Nigerian financial technology startup, Kuda Bank, has raised a Series B of $55 million at a valuation of $500 million to expand its new services for Nigeria and prepare its launch into more countries on the African continent.

The new round was co-led by existing investors, Target Global and Valar Ventures, the firm co-founded and backed by PayPal co-founder, Mr Peter Thiel, while SBI Investment and other previous angels also participated.

With the latest round of financing, co-founder and Chief Executive Officer of Kuda, Mr Babs Ogundeyi, said the company aims to build a new take on banking services for “every African on the planet.”

“We’ve been doing a lot of resource deployment in our operational entity, in Nigeria. But now, we are doubling down on the expansion and the idea is to build a strong team for the expansion plans for Kuda.

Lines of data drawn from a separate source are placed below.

/-! ### Initialisation (R161) -/

/-- Initialises a channel: 0 from readback, 1 from a snapshot, 2 from INIT_OUT. -/
def initChannel (c : Nat) (s : State) : Nat × State :=
  match chanRec s c with
  | none => (2, s)
  | some r =>
    let snap := tget s.mir.snaps c
    let rb := match mapRec s r.outMap with
      | some m => (readback s m).map (mapInv m)
      | none => none
    let (kind, acc) := match rb, snap with
      | some q, _ => (0, q * 65536)
      | none, some p => (1, p.acc)
      | none, none => (2, r.initOut * 65536)
    let b := bankOf s c
    let acc := max acc (bkULo b * 65536)
    let hi := bkUHi b * 65536
    let x := chSt s c
    let x := { x with
      acc := acc
      law := (snap.map (·.law)).getD 0
      cnt := (snap.map (·.cnt)).getD 0
      fe := (snap.map (·.fe)).getD 0
      spEff := snap.map (·.spEff)
      spUsed := (snap.map (·.spEff)).getD x.spUsed
      feGrace := 0
      feDone := false
      approach := decide (hi < acc)
      appCnt := if hi < acc then (bkBig b).2 else 0
      cascHold := false
      satHi := decide (acc = hi)
      satLo := decide (acc = bkULo b * 65536)
      u := wb acc
      init := true
      reinit := false }
    (kind, setCh c x s)

/-- A module that begins to drive takes the TRIPPED of the channel states that it held (R137, R317): R158 names no takeover among the ways out of it. -/
def heldTrips (s : State) : State :=
  each (s.mir.snaps.filter (fun e => (chanRec s e.1).isSome)) (fun (e : Nat × SnapRec) s => setCh e.1 { chSt s e.1 with tripped := e.2.tripped } s) s

/-- Initialises every enabled channel that an engine serves and counts the sources. -/
def initAll (s : State) : State :=
  ((pat s).chans.filter (fun r => r.enable && (chSt s r.ch).placed)).foldl (fun s r =>
    let (k, s) := initChannel r.ch s
    { s with
      lp.fromRb := s.lp.fromRb + (if k = 0 then 1 else 0)
      lp.fromSnap := s.lp.fromSnap + (if k = 1 then 1 else 0)
      lp.fromInit := s.lp.fromInit + (if k = 2 then 1 else 0) })
    { s with lp.fromRb := 0, lp.fromSnap := 0, lp.fromInit := 0 }

/-! ### The channel sample (R163) -/

/-- The output of a sample, with an output injection (R177, R179). -/
def sampleU (s : State) (b : List Nat) (inj : Option (Nat × Nat × Int)) (acc : Int) : Int :=
  match inj with
  | some (k, mode, d) =>
    if mode = 2 || mode = 3 then
      let x := swSt s k
      clampI (max (bkULo b) x.outLo) (min (bkUHi b) x.outHi) (wb (sat40 (acc + d * 65536)))
    else wb acc
  | none => wb acc

/-- The MODE of an injection, 0 without one. -/
def injMode (inj : Option (Nat × Nat × Int)) : Nat :=
  match inj with
  | some (_, m, _) => m
  | none => 0
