-- ==== Sys2Proof/Machine/FbOps.lean ====
section
/-! DEFINITION. The field-bus controllers' operations (chapter 09): ownership, queue, urgent slot, error counters, receive filters, buffers, signals. -/

namespace Sys2Proof.Machine

/-- A controller's state, its buffers, its pattern record. -/
def busSt (s : State) (k : Nat) : BusSt := tgetD s.fb.bus k {}
def busBuf (s : State) (k : Nat) : BusBuf := tgetD s.fb.buf k {}
def setBus (k : Nat) (x : BusSt) (s : State) : State := { s with fb.bus := tset s.fb.bus k x }
def setBuf (k : Nat) (x : BusBuf) (s : State) : State := { s with fb.buf := tset s.fb.buf k x }
def busRec (s : State) (k : Nat) : BusRec := nth (pat s).fb.buses k {}

/-- Controller states of R264. -/
def bsOff : Nat := 0
def bsAuto : Nat := 1
def bsNormal : Nat := 2
def bsRestricted : Nat := 3
def bsSleep : Nat := 4
def bsBusOff : Nat := 5
def bsQuar : Nat := 6

/-- FB_ERR of bus `k`. -/
def fbErrAddr (k : Nat) : Nat := 0x0200000C + k * 0x10000

/-- Writes a field-bus record and sets its FB_ERR bit (R300). -/
def fbEmit (k code bit : Nat) (args : List Word) (s : State) (clear : Bool := false) : State :=
  setErr (fbErrAddr k) bit (emit code (src 4 k) args s clear)

/-- Key of an identifier. -/
def idKey (id : Nat) (xtd : Bool) : Nat := id % 2 ^ 29 + (if xtd then 2 ^ 29 else 0)

/-- Key of a 4-byte identifier field whose bit 31 is the extended flag (R231, R259, R298). -/
def fieldKey (n : Nat) : Nat := idKey n (bitOf n 31)

/-- Key of a frame's identifier. -/
def frameKey (f : BusFrame) : Nat := idKey f.id f.xtd

/-- SLOT_ID[0] (R234). -/
def slotB (s : State) : Bool := bitOf s.red.straps 0

/-- The identifier of a transmit message in this module's slot (R298). -/
def msgKey (s : State) (m : TxMsgRec) : Nat := fieldKey (if m.owner = 2 && slotB s then m.idB else m.idA)

/-- Identifier of the heartbeat frame this module, or its partner, sends on a bus (R240, R259). -/
def hbKey (s : State) (bus : Nat) (b : Bool) : Nat := fieldKey (nth (pat s).red.hbIds ((if bus = 8 then 2 else 0) + (if b then 1 else 0)) 0)

/-- Identifier of the selvedge frames of a slot on a bus (R231). -/
def svKey (s : State) (bus : Nat) (b : Bool) : Nat := fieldKey (nth s.sv.sec.busIds (bus * 2 + (if b then 1 else 0)) 0)

/-- A bus runs time-triggered (R273): buses 0 and 8 always, another where its record says so. -/
def isTt (s : State) (k : Nat) : Bool := k == 0 || k == 8 || (busRec s k).tt

/-- The state in which a controller starts (R264 to R266, R271): in SAFE, or by its record, RESTRICTED goes before AUTO. -/
def startState (s : State) (r : BusRec) : Nat :=
  if !r.enable then bsOff else if r.restricted || s.glb.role == .safe then bsRestricted else if r.auto then bsAuto else bsNormal

/-- The head entry's attempt is on the wire (R292): it leads R276's order on a bus in NORMAL, and its SOF bit has begun. -/
def onWire (s : State) (k : Nat) : Bool :=
  let b := busSt s k
  match b.q with
  | [] => false
  | e :: _ => b.st == bsNormal && (b.held == 2 || b.urg.isNone && b.ref.isNone) && Config.headStarted k s.clock e.tag

/-- The reference message is on the wire (tag 0 of the started attempts, which no queued frame has). -/
def refOnWire (s : State) (k : Nat) : Bool :=
  let b := busSt s k
  b.ref.isSome && b.st == bsNormal && (b.held == 1 || b.held != 2 && b.urg.isNone) && Config.headStarted k s.clock 0

/-- Owner class of an identifier on a bus (R277): 1 URGENT, 2 DRIVE, 3 SLOT. -/
def ownerClass (s : State) (k key : Nat) : Option Nat :=
  if (k = 0 || k = 8) && hbKey s k (slotB s) = key then some 1
  else if bitOf s.sv.sec.buses k && !s.sv.sec.busIds.isEmpty && svKey s k (slotB s) = key then some 1
  else if isTt s k && fieldKey (busRec s k).refId = key then some 2
  else
    match (pat s).fb.txMsgs.find? (fun m => m.bus == k && msgKey s m == key) with
    | some m => if m.owner = 1 then some 2 else some 3
    | none => none

/-- Number of FB_IDC.CLASS is that of R277; an identifier without a class counts as 0. -/
def classNum (s : State) (k key : Nat) : Nat := (ownerClass s k key).getD 0

/-- A message's owner class is sent in the present role (R265, R277). -/
def ownerSent (s : State) (owner : Nat) : Bool :=
  if owner = 1 then drives s else !(s.glb.role == .none || s.glb.role == .safe)
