-- ==== Sys2Proof/Machine/FieldBus.lean ====
section
/-! DEFINITION. The field-bus commands (chapter 09). -/

namespace Sys2Proof.Machine

/-- FRAME_RECEIVE (R281): a frame received without error is filtered, stored, its signals decoded. `f`: the frame, with 0, or the kind of the error that ends it (R300), which rate detection and the error counters note (R271, R293), or 6 for a correct frame of which a receive-store word still fails (R294): it is counted in TOOLONG, and its signals are decoded. -/
def execFrameReceive (bus : Nat) (f : BusFrame × Nat) (s : State) : Host.Outcome State Fault Refusal :=
  live (fun s => if f.2 = 0 || f.2 = 6 then rxFrame bus f.1 (f.2 == 6) s else rxError bus f.2 s) s

/-- A read of word 0 locks a priority buffer that is not locked (R284). -/
def pmLockOp (k i : Nat) (s : State) : State :=
  let x := busBuf s k
  let p := tgetD x.pms i {}
  if p.locked then s else setBuf k { x with pms := tset x.pms i { p with locked := true, lockAt := s.clock, lost := 0, stale := false } } s

/-- PM_LOCK (R284). -/
def execPmLock (bus i : Nat) (s : State) : Host.Outcome State Fault Refusal := live (fun s => if bus < 16 && i < 8 then pmLockOp bus i s else s) s

/-- A read of word 31 releases the lock; STALE stands until the next lock (R284). -/
def pmReleaseOp (k i : Nat) (s : State) : State :=
  let p := tgetD (busBuf s k).pms i {}
  if p.locked then pmUnlock k i p.stale s else s

/-- PM_RELEASE (R284). -/
def execPmRelease (bus i : Nat) (s : State) : Host.Outcome State Fault Refusal := live (pmReleaseOp bus i) s

/-- PM_LOCK_TIMEOUT (R284): the controller releases a lock that has lasted LOCK_MAX, and marks it STALE. -/
def execPmLockTimeout (bus i : Nat) (s : State) : Host.Outcome State Fault Refusal :=
  live (fun s =>
    let p := tgetD (busBuf s bus).pms i {}
    if p.locked then
      let s := clockTo (p.lockAt + (busRec s bus).lockMax * 100000) s
      pmUnlock bus i true (emit 0x030B (src 4 bus) (aw bus ++ aw i ++ aw p.lost) s)
    else s) s

/-- TX_MESSAGE_MARK (R286): at t0 + M in a round of its schedule, a message whose class is sent enters the queue. -/
def execTxMessageMark (m : Nat) (s : State) : Host.Outcome State Fault Refusal :=
  live (fun s =>
    match (pat s).fb.txMsgs.find? (fun r => r.msg == m) with
    | none => s
    | some r => if s.round % max 1 r.pr = r.ph && ownerSent s r.owner then txMark r (clockTo (s.t0At + r.mark * 1000) s) else s) s

/-- A source's attempt can be the one that ends: it leads the order urgent slot, reference message, queue (R276, R290), or began before the frame ahead of it entered. -/
def mayEnd (b : BusSt) (src : TxSource) : Bool :=
  match src with
  | .urgent => b.urg.isSome
  | .reference => b.ref.isSome && (b.urg.isNone || b.held == 1)
  | .queue => !b.q.isEmpty && (b.held == 2 || b.urg.isNone && b.ref.isNone)

/-- The attempt on the wire is over. -/
def attemptOver (k : Nat) (s : State) : State := setBus k { busSt s k with held := 0 } s

/-- TX_ATTEMPT_END (R288, R290, R276). `delay`: DELAY of a reference message (R275); for a queue entry the transmitter delay measured in the attempt, in data quanta (R269). -/
def execTxAttemptEnd (bus : Nat) (src : TxSource) (res : AttemptEnd) (delay : Nat) (s : State) : Host.Outcome State Fault Refusal :=
  live (fun s =>
    if s.glb.role != .none && (busSt s bus).st = bsNormal && (busSt s bus).er.tec < 256 && mayEnd (busSt s bus) src then
      let s := attemptOver bus s
      match src with
      | .urgent => urgentEnd bus res s
      | .reference => refEnd bus res delay s
      | .queue =>
        match (busSt s bus).q with
        | [] => s
        | e :: _ => queueEnd bus res (if e.f.fmt = 0 then s else setBus bus { busSt s bus with tdcMeas := min 255 delay } s)
    else s) s

/-- The attempt that a data-field bit error ends: the one that sends the identifier, of the urgent slot, the reference message or the head entry. -/
def conflictAttempt (k key : Nat) (s : State) : State :=
  let s := attemptOver k s
  let b := busSt s k
  if (b.urg.map (fun u => frameKey u.f)) = some key then urgentEnd k (.error 1) s
  else if (b.ref.map frameKey) = some key then refEnd k (.error 1) b.delay s
  else if (b.q.head?.map (fun e => frameKey e.f)) = some key then queueEnd k (.error 1) s
  else tecError k 1 s

/-- Counts a conflict of an owned identifier; the third in a row is acted on (R279). -/
def conflictCount (k id key cls : Nat) (s : State) : State :=
  let b := busSt s k
  let n := tgetD b.er.conflicts key 0 + 1
  let s := setBus k { b with er.idcClass := cls, er.idcKey := key, er.conflicts := tset b.er.conflicts key n } s
  let s := if cls = 2 then abortTakeover 2 id s else s
  if n = 3 then
    let b := busSt s k
    let s := setBus k { b with er.conflicts := tdel b.er.conflicts key } s
    if cls = 1 then fbEmit k 0x0304 5 (aw k ++ aw id ++ aw cls ++ aw 0) s
    else
      let b := busSt s k
      let s := setBus k { b with er.quar := b.er.quar ++ [key], ref := (match b.ref with | some f => if frameKey f = key then none else some f | none => none) } s
      fbEmit k 0x0304 5 (aw k ++ aw id ++ aw cls ++ aw 1) (txRemove k 5 (fun e => frameKey e.f == key) s)
  else s

/-- ID_CONFLICT (R279): the command stands for the attempt's end by a bit error in the data field, so it counts the attempt and raises TEC too. -/
def execIdConflict (bus id : Nat) (xtd : Bool) (s : State) : Host.Outcome State Fault Refusal :=
  live (fun s =>
    let key := idKey id xtd
    match ownerClass s bus key with
    | none => s
    | some cls => if (busSt s bus).st = bsNormal then conflictCount bus id key cls (conflictAttempt bus key s) else s) s

/-- TX_COMMIT (R289). -/
def execTxCommit (bus : Nat) (host : Bool) (s : State) : Host.Outcome State Fault Refusal := live (txCommitOp bus host) s

/-- A cancel request (R292). `started`: it was committed at or after the first cycle of the SOF bit of the head's attempt. -/
def txCancelOp (k tag : Nat) (started : Bool) (s : State) : State :=
  let b := busSt s k
  match b.q with
  | [] => s
  | e :: t =>
    if e.tag = tag && started then setBus k { b with q := { e with noRetry := true } :: t } s
    else txRemove k 2 (fun e => e.tag == tag) s

/-- TX_CANCEL (R292). -/
def execTxCancel (bus tag : Nat) (started : Bool) (s : State) : Host.Outcome State Fault Refusal := live (txCancelOp bus tag started) s

/-- ID_RELEASED by a write to FB_IDC_CTRL (R280). -/
def execIdReleased (bus id : Nat) (xtd : Bool) (s : State) : Host.Outcome State Fault Refusal := live (releaseId bus 1 (idKey id xtd)) s

/-- BUS_OFF (R293): the queue keeps its entries; recovery starts at once where the record says so. -/
def execBusOff (bus kind : Nat) (s : State) : Host.Outcome State Fault Refusal :=
  live (fun s =>
    let b := busSt s bus
    if b.st = bsNormal && 256 ≤ b.er.tec then
      let b := { b with st := bsBusOff, held := 0, er.lastKind := kind, er.offAt := s.clock, er.recovering := (busRec s bus).autoRecover }
      fbEmit bus 0x0301 4 (aw bus ++ aw b.er.tec ++ aw kind) (errPassive bus (setBus bus b s))
    else s) s

/-- Starts bus-off recovery (R293). -/
def recoverOp (k : Nat) (s : State) : State :=
  let b := busSt s k
  if b.st = bsBusOff then setBus k { b with er.recovering := true } s else s

/-- RECOVER (R293). -/
def execRecover (bus : Nat) (s : State) : Host.Outcome State Fault Refusal := live (recoverOp bus) s

/-- BUS_RECOVERED (R293): the error counters restart at zero (PRESUMED, ISO 11898-1). -/
def execBusRecovered (bus : Nat) (s : State) : Host.Outcome State Fault Refusal :=
  live (fun s =>
    let b := busSt s bus
    if b.st = bsBusOff && b.er.recovering then
      let st := if s.glb.role == .safe then bsRestricted else bsNormal
      let s := errPassive bus (setBus bus { b with st := st, er.tec := 0, er.recCnt := 0, er.recovering := false } s)
      emit 0x0302 (src 4 bus) (aw bus ++ aw ((s.clock - b.er.offAt) / 1000000)) s
    else s) s

/-- Restarts rate detection on an AUTO bus (R271); not in SAFE, where the controller stays RESTRICTED (R265). -/
def autoRestartOp (k : Nat) (s : State) : State :=
  let b := busSt s k
  if startState s (busRec s k) = bsAuto && (b.st = bsAuto || b.st = bsNormal || b.st = bsRestricted) then
    setBus k { b with st := bsAuto, held := 0, er.autoSt := 1, er.cand := 0, er.candAt := s.clock, er.passes := 0, er.frames := 0, er.dataSeen := false, er.lockPend := false, er.locked := none } s
  else s

/-- AUTO_RESTART (R271). -/
def execAutoRestart (bus : Nat) (s : State) : Host.Outcome State Fault Refusal := live (autoRestartOp bus) s

/-- AUTO_DWELL_END (R271): AUTO_DWELL has passed since the candidate was set. -/
def execAutoDwellEnd (bus : Nat) (s : State) : Host.Outcome State Fault Refusal :=
  live (fun s =>
    let b := busSt s bus
    if b.st = bsAuto && !b.er.lockPend then autoNext bus (clockTo (b.er.candAt + (busRec s bus).autoDwell * 10000000) s) else s) s

/-- TT_SYNC_LOST (R274): a time receiver without a reference message for 2 consecutive rounds. -/
def execTtSyncLost (bus : Nat) (s : State) : Host.Outcome State Fault Refusal :=
  live (fun s =>
    let b := busSt s bus
    if isTt s bus && !s.red.timeMaster && 2 ≤ b.ttRound && !b.ttLost then
      fbEmit bus 0x0308 6 (aw bus ++ aw b.ttRound) (setBus bus { b with ttLost := true, ttSync := false } s)
    else s) s

/-- A request for sleep, refused unless SLEEP_ALLOWED (R296): cause 1 register, 2 idle. -/
def sleepOp (k cause : Nat) (s : State) : State :=
  let b := busSt s k
  if (busRec s k).sleepOk && (b.st = bsNormal || b.st = bsRestricted || b.st = bsAuto) && (busBuf s k).sleepReq.isNone then
    setBuf k { busBuf s k with sleepReq := some (cause, s.clock) } s
  else s

/-- SLEEP (R296). -/
def execSleep (bus : Nat) (s : State) : Host.Outcome State Fault Refusal := live (sleepOp bus 1) s

/-- IDLE_SLEEP (R296): only where IDLE_SLEEP is not 0. -/
def execIdleSleep (bus : Nat) (s : State) : Host.Outcome State Fault Refusal :=
  live (fun s =>
    let r := busRec s bus
    if r.idleSleep = 0 then s else sleepOp bus 2 (clockTo ((busBuf s bus).lastTraffic + r.idleSleep * 1000000) s)) s

/-- BUS_SLEEP (R296): the queue and the urgent slot have drained, or the 10 ms are over and the request is refused. -/
def execBusSleep (bus : Nat) (s : State) : Host.Outcome State Fault Refusal :=
  live (fun s =>
    let b := busSt s bus
    let x := busBuf s bus
    match x.sleepReq with
    | none => s
    | some (cause, at_) =>
      if !(b.st = bsNormal || b.st = bsRestricted || b.st = bsAuto) then setBuf bus { x with sleepReq := none } s
      else if b.q.isEmpty && b.urg.isNone && s.clock ≤ at_ + 10000000 then
        emit 0x030C (src 4 bus) (aw bus ++ aw cause)
          (setBuf bus { x with sleepReq := none, sleeps := satAdd 0xFFFF x.sleeps 1 } (setBus bus { b with st := bsSleep } s))
      else setBuf bus { x with sleepReq := none } (clockTo (at_ + 10000000) s)) s

/-- WAKE (R297). -/
def execWake (bus : Nat) (s : State) : Host.Outcome State Fault Refusal := live (startWake bus) s

/-- A received frame is the selective wake-up frame of a large bus (R296, ISO 11898-2). -/
def wakeMatches (r : BusRec) (f : BusFrame) : Bool :=
  let key := fieldKey r.wakeId
  let d := unLe (f.data.take 8)
  (f.xtd == decide (2 ^ 29 ≤ key)) && Nat.land (Nat.xor f.id (key % 2 ^ 29)) (r.wakeMask % 2 ^ 29) == 0 && f.data.length == r.wakeDlc &&
    (r.wakeDlc == 0 || Nat.land d r.wakeData != 0)

/-- BUS_WAKE (R296, R297): 1 a dominant phase on a small bus, 2 the wake-up frame on a large one, 3 the module. -/
def execBusWake (bus cause : Nat) (f : BusFrame) (s : State) : Host.Outcome State Fault Refusal :=
  live (fun s =>
    let b := busSt s bus
    let r := busRec s bus
    let x := busBuf s bus
    let ok := (cause = 1 && !r.large) || (cause = 2 && r.large && wakeMatches r f) || (cause = 3 && x.waking)
    if b.st = bsSleep && ok then
      let st := if s.glb.role == .safe || r.restricted then bsRestricted else bsNormal
      fbEmit bus 0x030D 10 (aw bus ++ aw cause)
        (setBuf bus { x with waking := false, wakeCause := cause, lastTraffic := s.clock } (setBus bus { b with st := st } s))
    else s) s

/-- A controller is quarantined (R294): it sends and receives nothing; the module keeps its role. -/
def busQuarantine (k cause : Nat) (s : State) : State :=
  let b := busSt s k
  if b.st = bsQuar || 16 ≤ k then s
  else
    let s := fbEmit k 0x030E 7 (aw k ++ aw cause) (setBus k { b with st := bsQuar, urg := none, pend := [], ref := none, refLast := false, held := 0 } s)
    let s := setBuf k { busBuf s k with sleepReq := none } s
    { s with dg.cntQuar := satAdd 0xFFFFFFFF s.dg.cntQuar 1 }

/-- BUS_CTRL_QUARANTINED (R294). -/
def execBusCtrlQuarantined (bus cause : Nat) (s : State) : Host.Outcome State Fault Refusal := live (busQuarantine bus cause) s

end Sys2Proof.Machine
end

“We still see Nigeria as an important market and don’t want to be distracted. So, [we] don’t want to disrupt those operations too much. It’s a strong market and competitive.

“It’s one that we feel we need to have a stronghold on. So, this funding is to invest in expansion and have more experience in the company with relation to expansion,” Mr Ogundeyi said, as per TechCrunch.

Mr Ogundeyi, however, did not say which countries would be Kuda’s next targets but said that its most recently launched product was Kuda’s first move into credit.

The company’s new offering allows credit by way of an overdraft allowance, to this he says, “It’s a unique product, an overdraft that we pre-qualify the most active users for.”

In the second quarter of the year, it qualified over 200,000 users and pushed out $20 million worth of credit. With a 30-day repayment, he said that default has been “minimal” because of the company’s approach.

“We use all the data we have for a customer and allocate the overdraft proportion based on the customer’s activities, aiming for it not to be a burden to repay,” he added.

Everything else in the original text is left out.